Remember: For any classifier, it will only
predict the class label on which it was trained on. So, in the above case,
despite showing an image of an elephant, the classifier will either output dog
or a cat. To recognize the elephant, the whole system will have to be trained
from scratch (or loaded from pre-trained model) on elephants’ dataset.
Approaches for object classification:
A general representation of abstract features using pixel. Bottom level consists of raw pixels. As we go up in the hierarchy, pixels are grouped together to form low level features which in turn form groups to form high-level features.

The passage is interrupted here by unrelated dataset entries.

-- ==== Sys2Proof/Machine/Header.lean ====
section
/-!
DEFINITION. The launch header (R344), the work identifier it defines (R345), tile operands (R347) and which records are invalid (R348).
-/

namespace Sys2Proof.Machine

/-- A 128-byte record (R344). -/
abbrev LHdr := BitVec 1024

namespace LHdr

def fld (h : LHdr) (lo n : Nat) : Nat := (h.extractLsb' lo n).toNat
def bit (h : LHdr) (i : Nat) : Bool := BitVec.getLsbD h i
def word (h : LHdr) (lo n : Nat) : Word := BitVec.ofNat 64 (fld h lo n)

def kind (h : LHdr) : Nat := fld h 0 8
def indir (h : LHdr) : Bool := bit h 8
def fuse (h : LHdr) : Bool := bit h 9
def phased (h : LHdr) : Bool := bit h 10
def shadow (h : LHdr) : Bool := bit h 11
def pod (h : LHdr) : Nat := 2 ^ fld h 16 3
def common (h : LHdr) : BitVec 4 := h.extractLsb' 24 4
def hmax (h : LHdr) : Nat := 32 * fld h 32 4
def near (h : LHdr) : Nat := 4096 * fld h 40 7
def srec (h : LHdr) : Nat := fld h 48 6
def wpb (h : LHdr) : Nat := fld h 56 5
def entry (h : LHdr) : Word := word h 64 56
def crew (h : LHdr) : Nat := fld h 120 4
def argp (h : LHdr) : Word := word h 128 56
def argn (h : LHdr) : Nat := fld h 184 8
def fentry (h : LHdr) : Word := word h 192 56
def ntile (h : LHdr) : Nat := fld h 248 3
def tilep (h : LHdr) : Word := word h 256 56
def fscr (h : LHdr) : Nat := fld h 312 7
def ngrp (h : LHdr) : Nat := fld h 320 32
def cgs (h : LHdr) : Nat := fld h 352 4
def mfld (h : LHdr) : Nat := fld h 360 3
def widths (h : LHdr) : List Nat := (List.range 5).map fun i => fld h (368 + 6 * i) 6
def mbase (h : LHdr) : Nat := fld h 400 16
def cntp (h : LHdr) : Word := word h 416 56
def tlc (h : LHdr) : Nat := fld h 480 6
def tle (h : LHdr) : Bool := bit h 486
def phl (h : LHdr) : Nat := fld h 504 8
def target (h : LHdr) : Word := word h 512 64
def px (h : LHdr) : Nat := fld h 704 16
def py (h : LHdr) : Nat := fld h 720 16
def pz (h : LHdr) : Nat := fld h 736 16
def cep (h : LHdr) : Word := word h 768 56

/-- The enabled predecessor waits: counter and value (R350). -/
def waits (h : LHdr) : List (Nat × Word) :=
  (if bit h 494 then [(fld h 488 6, word h 576 64)] else []) ++ (if bit h 502 then [(fld h 496 6, word h 640 64)] else [])

/-- The reserved fields (R344): lowest bit and length. -/
def reserved : List (Nat × Nat) :=
  [(12, 4), (19, 5), (28, 4), (36, 4), (47, 1), (54, 2), (61, 3), (124, 4), (251, 5), (319, 1), (356, 4), (363, 5), (398, 2), (472, 8), (487, 1),
   (495, 1), (503, 1), (752, 16), (824, 200)]

/-- The fields of the work identifier that carry the warp, crew, block and group, in that order: their widths (R345). -/
def roles (h : LHdr) : List Nat := ((List.range 5).filter fun i => i + 1 != mfld h && (mfld h != 0 || i < 4)).map fun i => (widths h).getD i 0

/-- Every role fits its width (R345); `groups` is the number of groups, `none` while an indirect count is unknown. -/
def rolesFit (h : LHdr) (groups : Option Nat) : Bool :=
  let r := fun (i : Nat) => 2 ^ (roles h).getD i 0
  crew h - 1 < r 0 && wpb h / crew h - 1 < r 1 && cgs h - 1 < r 2 && (match groups with | some n => n - 1 < r 3 | none => true) &&
  (if mfld h = 0 then (widths h).getD 4 0 = 0
   else mbase h + crew h * pod h - 1 < 2 ^ (widths h).getD (mfld h - 1) 0)

/-- A kernel record that breaks R344, R345 or R348, or that can never be placed by R451. -/
def kernelBad (h : LHdr) : Bool :=
  4 < fld h 16 3 || !(inRange 64 256 (hmax h)) || 120 < fld h 40 7 || 32 < srec h || !(inRange 1 16 (wpb h)) || (entry h).toNat % 4 != 0 ||
  !(inRange 1 8 (crew h)) || wpb h % crew h != 0 || (argp h).toNat % 8 != 0 || 128 < argn h || (fentry h).toNat % 4 != 0 || 64 < fscr h ||
  !(inRange 1 8 (cgs h)) || 5 < mfld h || (widths h).any (32 < ·) || 57 < (widths h).foldl (· + ·) 0 ||
  !(rolesFit h (if indir h then none else some (ngrp h))) || (indir h && (cntp h).toNat % 8 != 0) ||
  (phased h && (indir h || phl h = 0 || px h = 0 || py h = 0 || pz h = 0 || px h * py h * pz h != ngrp h * cgs h)) ||
  (shadow h && 8 < wpb h)

/-- A record that breaks the rules of its kind, tile descriptors apart (R344, R348). -/
def bad (h : LHdr) : Bool :=
  (reserved.any fun r => fld h r.1 r.2 != 0) || 3 < kind h || (cep h).toNat % 32 != 0 ||
  (kind h ≤ 2 && (4 < ntile h || (tilep h).toNat % 32 != 0)) ||
  (inRange 1 2 (kind h) && (entry h).toNat % 128 != 0) || (kind h = 0 && kernelBad h)

/-- The bytes of the vector file a warp's base block and its extension take (R102, R121). -/
def baseBytes (h : LHdr) : Nat := 384 * (8 * popCount (common h) + (64 - 8 * popCount (common h)) * pod h)
def extBytes (h : LHdr) : Nat := 384 * pod h * (hmax h - 64)

/-- Warp slots a block takes (R353). -/
def slots (h : LHdr) : Nat := if shadow h then 2 * wpb h else wpb h

end LHdr

/-- A tile operand that breaks R347. -/
def tileBad (d : BitVec 256) : Bool :=
  d.extractLsb' 56 2 == 0 || d.extractLsb' 60 4 != 0 || d.extractLsb' 64 16 == 0 || d.extractLsb' 80 16 == 0 || d.extractLsb' 96 16 == 0 ||
  d.extractLsb' 112 16 != 0

/-- The bounding interval of a tile operand, and whether it has write access (R347). -/
def tileInterval (d : BitVec 256) : Int × Int × Bool :=
  let n := fun (lo : Nat) => ((d.extractLsb' lo 16).toNat : Int)
  let y := (n 80 - 1) * (d.extractLsb' 128 64).toInt
  let z := (n 96 - 1) * (d.extractLsb' 192 64).toInt
  let base := ((d.extractLsb' 0 56).toNat : Int)
  (base + min 0 y + min 0 z, base + max 0 y + max 0 z + n 64 * 2 ^ (d.extractLsb' 58 2).toNat - 1, d.getLsbD 57)

end Sys2Proof.Machine
end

We can apply any existing ML/DL techniques for classification problem. Some of which are:
- Binary classification on image features
- SVM on image features
- Artificial Neural Networks on image features
- Convolutional Neural Networks on raw image
Among this, CNN has been proven to be one of the best architectures for image classification. To get the scale of how good CNNs are, just know that latest state of the art models in some ways incorporate CNN.
Object Detection
Image from YOLO V3 in MPercept Technology R&D Unit
Object detection is a computer technology related to computer vision and image processing that deals with detecting instances of semantic objects of a certain class (such as humans, buildings, or cars) in digital images and videos. Well-researched domains of object detection include face detection and pedestrian detection. Object detection has applications in many areas of computer vision, including image retrieval and video surveillance.
In a more convenient sense, it is the process of detecting every objects in the scene along with classifying their labels and finding the bounding box (or polygons) of that object.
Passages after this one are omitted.